-- ==== Sys2Proof/Machine/Ops.lean ====
section
/-! DEFINITION. Sys2Proof/Machine/Ops.lean: the named operations over memory and registers, taking an exception and
returning from one (spec/10_state.md, 20_memory.md, 60_exceptions.md). An instruction is a computation `M Flow`: it
reads and updates the state in the order of the rule's pseudocode, and ends early by raising an exception or a
refusal, which keeps the state reached so far. -/

namespace Sys2Proof.Machine

/-! ## Memory as data (R60, R63, R64) -/

/-- The byte at an address. -/
def Memory.get : Memory → Nat → Byte
  | [], _ => unlistedByte
  | c :: m, a => if c.1 = a then c.2 else Memory.get m a

/-- Every entry of an address removed. -/
def Memory.erase : Memory → Nat → Memory
  | [], _ => []
  | c :: m, a => if c.1 = a then Memory.erase m a else c :: Memory.erase m a

/-- A new entry put before the first higher address. -/
def Memory.insert : Memory → Nat → Byte → Memory
  | [], a, v => [(a, v)]
  | c :: m, a, v => if a < c.1 then (a, v) :: c :: m else c :: Memory.insert m a v

/-- The byte at an address replaced, keeping the canonical form. -/
def Memory.set (m : Memory) (a : Nat) (v : Byte) : Memory :=
  if v = unlistedByte then m.erase a else (m.erase a).insert a v

/-- The cell of memory an address reaches: of its bits ADDR_BITS are driven (R60; log 5). -/
def busAddr (p : Params) (a : Nat) : Nat := a % 2 ^ p.addrBits

/-- The byte at an address (R60). -/
def State.byteAt (s : State) (a : Nat) : Byte := s.mem.get (busAddr s.params a)

/-- The big-endian value of the bytes at `a` (R62, R63). -/
def State.readAt (s : State) (a : Nat) (sz : Size) : Long :=
  match sz with
  | .b => (s.byteAt a).setWidth 32
  | .w => (s.byteAt a ++ s.byteAt (a + 1)).setWidth 32
  | .l => s.byteAt a ++ s.byteAt (a + 1) ++ s.byteAt (a + 2) ++ s.byteAt (a + 3)

/-- The bytes of an operand, most significant first (R62, R64). -/
def operandBytes (sz : Size) (v : Long) : List Byte :=
  match sz with
  | .b => [v.setWidth 8]
  | .w => [v.extractLsb' 8 8, v.setWidth 8]
  | .l => [v.extractLsb' 24 8, v.extractLsb' 16 8, v.extractLsb' 8 8, v.setWidth 8]

/-- An address put into a rising list of addresses. -/
def staleInsert : List Nat → Nat → List Nat
  | [], a => [a]
  | b :: l, a => if a < b then a :: b :: l else if a = b then b :: l else b :: staleInsert l a

/-! ## The address map (R78) -/

/-- An address lies in a region. -/
def regionHas (r : Region) (a : Nat) : Bool := decide (r.base ≤ a ∧ a < r.base + r.size)

/-- The kind of an address: the first region of MEM_MAP that has the cell it reaches, ram where none does. -/
def kindAt (p : Params) (a : Nat) : RegionKind :=
  match p.memMap.find? (fun r => regionHas r (busAddr p a)) with
  | some r => r.kind
  | none => .ram

/-- Every address from `a` on, `n` of them. -/
def addressesFrom (a n : Nat) : List Nat := (List.range n).map (a + ·)

/-- A device address among `n` from `a`. -/
def touchesDevice (p : Params) (a n : Nat) : Bool :=
  (addressesFrom a n).any fun b => kindAt p b matches .device _

/-- An unmapped address among `n` from `a`. -/
def touchesUnmapped (p : Params) (a n : Nat) : Bool :=
  (addressesFrom a n).any fun b => kindAt p b == .unmapped

/-- A rom address among `n` from `a`. -/
def touchesRom (p : Params) (a n : Nat) : Bool :=
  (addressesFrom a n).any fun b => kindAt p b == .rom

/-! ## What ends an instruction early -/

/-- The exceptions an instruction raises (R13, R451). -/
inductive Exc where
  | illegal
  | lineA
  | lineF
  | privilege
  | zeroDivide
  | chk
  | trapcc
  | trap (v : BitVec 4)
  | breakpoint
  | bgnd
  | formatError
  | addressError (addr : Long)
  | busError (addr : Long)
  deriving DecidableEq, Repr

/-- Why a computation stopped. -/
inductive Stop where
  | exc (e : Exc)
  | refuse (r : Refusal)
  deriving DecidableEq, Repr

/-- A computation on the machine; a stop keeps the state it was reached in. -/
abbrev M := EStateM Stop State

/-- A part of the state. -/
def M.read {α : Type} (f : State → α) : M α := fun s => .ok (f s) s
/-- A change of the state. -/
def M.update (f : State → State) : M Unit := fun s => .ok () (f s)
/-- `raise E` (R13). -/
def M.raise {α : Type} (e : Exc) : M α := fun s => .error (.exc e) s
/-- The model gives no meaning. -/
def M.refuse {α : Type} (r : Refusal) : M α := fun s => .error (.refuse r) s
/-- Stop for a reason, if there is one. -/
def M.guard (check : State → Option Stop) : M Unit := fun s =>
  match check s with
  | none => .ok () s
  | some e => .error e s

/-! ## Registers (R20–R33) -/

/-- The register index of a 3-bit field. -/
def regIdx (r : BitVec 3) : Fin 8 := ⟨r.toNat, r.isLt⟩

/-- The running context. -/
def State.ctx (s : State) : Ctx := s.ctxs[s.cur.val]

/-- The running context replaced. -/
def State.withCtx (s : State) (c : Ctx) : State := { s with ctxs := s.ctxs.set s.cur.val c }

/-- SP, the active stack pointer (R23). -/
def Ctx.sp (c : Ctx) : Long := if srS c.sr then c.ssp else c.usp

/-- The active stack pointer replaced. -/
def Ctx.withSp (c : Ctx) (v : Long) : Ctx := if srS c.sr then { c with ssp := v } else { c with usp := v }

/-- `D[r]`. -/
def Ctx.getD (c : Ctx) (r : BitVec 3) : Long := c.d.get (regIdx r)
/-- `D[r]` replaced, all 32 bits. -/
def Ctx.withD (c : Ctx) (r : BitVec 3) (v : Long) : Ctx := { c with d := c.d.set r.toNat v r.isLt }
/-- `A[r]`, A7 being SP. -/
def Ctx.getA (c : Ctx) (r : BitVec 3) : Long := if h : r.toNat < 7 then c.a[r.toNat] else c.sp
/-- `A[r]` replaced, all 32 bits (R21). -/
def Ctx.withA (c : Ctx) (r : BitVec 3) (v : Long) : Ctx :=
  if h : r.toNat < 7 then { c with a := c.a.set r.toNat v h } else c.withSp v
/-- `R[k]` (R9): bit 3 selects an address register. -/
def Ctx.getR (c : Ctx) (k : BitVec 4) : Long :=
  if k.getLsbD 3 then c.getA (k.setWidth 3) else c.getD (k.setWidth 3)
/-- `R[k]` replaced. -/
def Ctx.withR (c : Ctx) (k : BitVec 4) (v : Long) : Ctx :=
  if k.getLsbD 3 then c.withA (k.setWidth 3) v else c.withD (k.setWidth 3) v

/-- The condition codes. -/
def Ctx.ccr (c : Ctx) : Ccr := Ccr.ofWord c.sr
/-- SR as it is read: the word of SR_LAYOUT, unimplemented bits zero (R27, R29). -/
def State.srWord (s : State) : Word := srPack s.params.srLayout s.ctx.sr

/-- `D[r]`. -/
def getD (r : BitVec 3) : M Long := M.read fun s => s.ctx.getD r
/-- `setD(r, n, v)` (R9). -/
def setD (r : BitVec 3) (sz : Size) (v : Long) : M Unit :=
  M.update fun s => s.withCtx (s.ctx.withD r (insertLow sz (s.ctx.getD r) v))
/-- `A[r]`. -/
def getA (r : BitVec 3) : M Long := M.read fun s => s.ctx.getA r
/-- `A[r] <- v`. -/
def setA (r : BitVec 3) (v : Long) : M Unit := M.update fun s => s.withCtx (s.ctx.withA r v)
/-- `R[k]`. -/
def getR (k : BitVec 4) : M Long := M.read fun s => s.ctx.getR k
/-- `R[k] <- v`. -/
def setR (k : BitVec 4) (v : Long) : M Unit := M.update fun s => s.withCtx (s.ctx.withR k v)
/-- SP. -/
def getSp : M Long := M.read fun s => s.ctx.sp
/-- `SP <- v`. -/
def setSp (v : Long) : M Unit := M.update fun s => s.withCtx (s.ctx.withSp v)
/-- X, N, Z, V, C. -/
def getCcr : M Ccr := M.read fun s => s.ctx.ccr
/-- The five condition codes replaced; every other bit of SR kept. -/
def setCcr (f : Ccr) : M Unit := M.update fun s => s.withCtx { s.ctx with sr := putCcr s.ctx.sr f }
/-- SR replaced as a whole (R28). -/
def setSr (v : Word) : M Unit := M.update fun s => s.withCtx { s.ctx with sr := srUnpack s.params.srLayout v }
/-- The pc of the running context. -/
def getPc : M Long := M.read fun s => s.ctx.pc
/-- The pc of the running context replaced. -/
def setPc (v : Long) : M Unit := M.update fun s => s.withCtx { s.ctx with pc := v }

/-- `require_supervisor` (R17, R380). -/
def requireSupervisor : M Unit :=
  M.guard fun s => if srS s.ctx.sr then none else some (.exc .privilege)

/-- The implemented bits of a function code register (R32). -/
def fcMask (p : Params) (v : Long) : Long := v &&& BitVec.ofNat 32 (2 ^ p.fcWidth - 1)

/-! ## Free values (R15) -/

/-- A fresh arbitrary value. -/
def draw : M Long := fun s => .ok (Config.freeLong s.draws) { s with draws := s.draws + 1 }
/-- A fresh arbitrary bit. -/
def drawBit : M Bool := do return (← draw).getLsbD 0
/-- A fresh arbitrary operand. -/
def drawSized (sz : Size) : M Long := do return trunc sz (← draw)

_What you will do_
Return all lines from the data above with "guard" in them.

_Result of the task_
def M.guard (check : State → Option Stop) : M Unit := fun s =>
  M.guard fun s => if srS s.ctx.sr then none else some (.exc .privilege)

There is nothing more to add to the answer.